Empirical Calibration and Metric Differential Privacy in Language Models
Pedro Faustini, Natasha Fernandes, Annabelle McIver, Mark Dras
TL;DR
The paper tackles empirical privacy calibration for NLP under differential privacy, showing MIAs are unreliable indicators while gradient-based reconstruction attacks provide clearer leakage signals as the privacy budget $\epsilon$ varies. It introduces metric DP with a directional VMF mechanism (DirDP-SGD) that perturbs gradient directions using the VMF distribution and compares it to standard isotropic Gaussian DP-SGD. Using GPT-2 and BERT on IMDb, SST2, and CoLA, it demonstrates that VMF can yield competitive utility and sometimes superior protection for short texts.
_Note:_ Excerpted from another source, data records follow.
-- ==== Sys2Proof/Machine/HostInterface.lean ====
section
/-! DEFINITION. What the surroundings do to the block and what they read of it (R466; log entry 13). -/

namespace Sys2Proof.Machine

/-- The effect of a host operation other than `Step()` (R466). With `HAS_EXT_INTERRUPTS` false the inputs `irq` and
`nmi` are tied inactive (R6). -/
def hostEffect (a : HostAction) (s : State) : State :=
  match a with
  | .step => s
  | .reset draw => s.cpuReset draw
  | .setIrq level => { s with irqLine := level && s.config.hasExtInterrupts }
  | .pulseNmi => { s with nmiPending := s.nmiPending || s.config.hasExtInterrupts }
  | .loadMemory addr bytes => { s with mem := memPutBytes s.mem addr bytes }
  | .apuReset ring => { s with apu := Apu.reset s.config.apuResetPc s.apu.aram (ringOf ring) }
  | .cycle => { s with apu := s.apu.cycle s.config }
  | .runCycles n => { s with apu := applyTimes (Apu.cycle s.config) n s.apu }
  | .writeInPort i v => { s with apu := s.apu.setInPort i v }
  | .upload src => { s with apu := { s.apu with aram := upload s.apu.aram src } }
  | .setApuPc pc => { s with apu := { s.apu with regs := { s.apu.regs with pc := pc } } }
  | .resetSampleBuffer => { s with apu := { s.apu with dsp := s.apu.dsp.resetSampleBuffer }, readCursor := 0 }
  | .newFrame => { s with apu := { s.apu with dsp := s.apu.dsp.newFrame } }
  | .drainSamples => { s with readCursor := s.apu.dsp.frameBoundary }

/-- The host's read of `out_ports[i]` (R383). -/
def State.outPort (s : State) (i : Fin 4) : Byte := s.apu.outPorts[i]

/-- The host's read-back of an ARAM byte (R386). -/
def State.aramByte (s : State) (a : Word) : Byte := Machine.aramByte s.apu.aram a

/-- `GetSampleOffset()` (R420). -/
def State.sampleOffset (s : State) : Nat := s.apu.dsp.writeCursor

/-- `GetFrameBoundary()` (R420). -/
def State.frameBoundary (s : State) : Nat := s.apu.dsp.frameBoundary

/-- How many ring entries the host may read: from `rd` up to the frame boundary, modulo `RING_SIZE` (R421). -/
def State.readableCount (s : State) : Nat :=
  (s.apu.dsp.frameBoundary + s.config.ringSize - s.readCursor) % s.config.ringSize

/-- The host's read of the `k`-th unread entry; none past the frame boundary, which is outside the contract
(R421, U6; log entry 18). -/
def State.readSample (s : State) (k : Nat) : Option Sample :=
  if k < s.readableCount then some (ringSample s.apu.dsp.ring ((s.readCursor + k) % s.config.ringSize)) else none

/-- The host operations that start a song (R384): the trigger is written last. -/
def startSong (song trigger : Byte) : List HostAction := [.writeInPort 0 song, .writeInPort 1 trigger]

/-- The host operations that request a full stop (R384). -/
def fullStop : List HostAction := [.writeInPort 0 0x00, .writeInPort 1 0xFF]

/-- The block's part of one per-frame update (R489): a frame's burst of cycles, commit, drain. -/
def frameUpdate (cfg : Config) : List HostAction :=
  [.runCycles (cfg.frameSamples * cfg.stepsPerSample), .newFrame, .drainSamples]

/-- The host's liveness policy (R387, R455): the five latest samples of `apu.PC`, newest first, are one address. -/
def livenessFault : List Word → Bool
  | k0 :: k1 :: k2 :: k3 :: k4 :: _ => k0 = k1 ∧ k1 = k2 ∧ k2 = k3 ∧ k3 = k4
  | _ => false

end Sys2Proof.Machine
end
The study highlights task- and model-dependent privacy-utility trade-offs and motivates broader adoption of directional privacy and gradient-based diagnostics in NLP privacy research.
Abstract
NLP models trained with differential privacy (DP) usually adopt the DP-SGD framework, and privacy guarantees are often reported in terms of the privacy budget $ε$. However, $ε$ does not have any intrinsic meaning, and it is generally not possible to compare across variants of the framework. Work in image processing has therefore explored how to empirically calibrate noise across frameworks using Membership Inference Attacks (MIAs). However, this kind of calibration has not been established for NLP. In this paper, we show that MIAs offer little help in calibrating privacy, whereas reconstruction attacks are more useful. As a use case, we define a novel kind of directional privacy based on the von Mises-Fisher (VMF) distribution, a metric DP mechanism that perturbs angular distance rather than adding (isotropic) Gaussian noise, and apply this to NLP architectures. We show that, even though formal guarantees are incomparable, empirical privacy calibration reveals that each mechanism has different areas of strength with respect to utility-privacy trade-offs.